-- ==== Sys2Proof/Laws/Frames.lean ====
section
/-! SUPPORT. The frames on the lines (R199, R212): what `frameBody` finds between the length and the checksum. -/

namespace Sys2Proof.Machine

/-- R199, R212: a frame written with its length and its checksum is read back. -/
theorem frameBody_written {most : Nat} {body : List Byte} (h : 2 ≤ body.length) (k : body.length ≤ most) (m : most < 256) :
    frameBody most ((BitVec.ofNat 8 body.length :: body) ++
      [0 - (BitVec.ofNat 8 body.length :: body).foldl (fun a b => a + b) 0]) = some body := by
  rw [List.cons_append]
  have length : (BitVec.ofNat 8 body.length).toNat = body.length := by simp; omega
  have sum : (BitVec.ofNat 8 body.length ::
      (body ++ [0 - (BitVec.ofNat 8 body.length :: body).foldl (fun a b => a + b) 0])).foldl (fun a b => a + b) (0 : Byte) = 0 := by
    rw [← List.cons_append, List.foldl_append]; simp
  simp only [frameBody, length]
  rw [if_neg]
  · simp
  · simp only [sum]; simp; omega

/-- R199, R212: bytes whose checksum fails hold no frame. -/
theorem frameBody_bad_sum {most : Nat} {bytes : List Byte} (h : bytes.foldl (fun a b => a + b) 0 ≠ (0 : Byte)) :
    frameBody most bytes = none := by
  cases bytes with
  | nil => simp at h
  | cons a rest =>
    simp only [frameBody]
    rw [if_pos]
    exact Or.inr (Or.inr (Or.inr h))

end Sys2Proof.Machine
end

**INSTRUCTIONS FOR THE TASK**
Write out the material from the first line to the last, exactly.

**RESULT OF THE TASK**
-- ==== Sys2Proof/Laws/Frames.lean ====
section
/-! SUPPORT. The frames on the lines (R199, R212): what `frameBody` finds between the length and the checksum. -/

namespace Sys2Proof.Machine

/-- R199, R212: a frame written with its length and its checksum is read back. -/
theorem frameBody_written {most : Nat} {body : List Byte} (h : 2 ≤ body.length) (k : body.length ≤ most) (m : most < 256) :
    frameBody most ((BitVec.ofNat 8 body.length :: body) ++
      [0 - (BitVec.ofNat 8 body.length :: body).foldl (fun a b => a + b) 0]) = some body := by
  rw [List.cons_append]
  have length : (BitVec.ofNat 8 body.length).toNat = body.length := by simp; omega
  have sum : (BitVec.ofNat 8 body.length ::
      (body ++ [0 - (BitVec.ofNat 8 body.length :: body).foldl (fun a b => a + b) 0])).foldl (fun a b => a + b) (0 : Byte) = 0 := by
    rw [← List.cons_append, List.foldl_append]; simp
  simp only [frameBody, length]
  rw [if_neg]
  · simp
  · simp only [sum]; simp; omega

/-- R199, R212: bytes whose checksum fails hold no frame. -/
theorem frameBody_bad_sum {most : Nat} {bytes : List Byte} (h : bytes.foldl (fun a b => a + b) 0 ≠ (0 : Byte)) :
    frameBody most bytes = none := by
  cases bytes with
  | nil => simp at h
  | cons a rest =>
    simp only [frameBody]
    rw [if_pos]
    exact Or.inr (Or.inr (Or.inr h))

end Sys2Proof.Machine
end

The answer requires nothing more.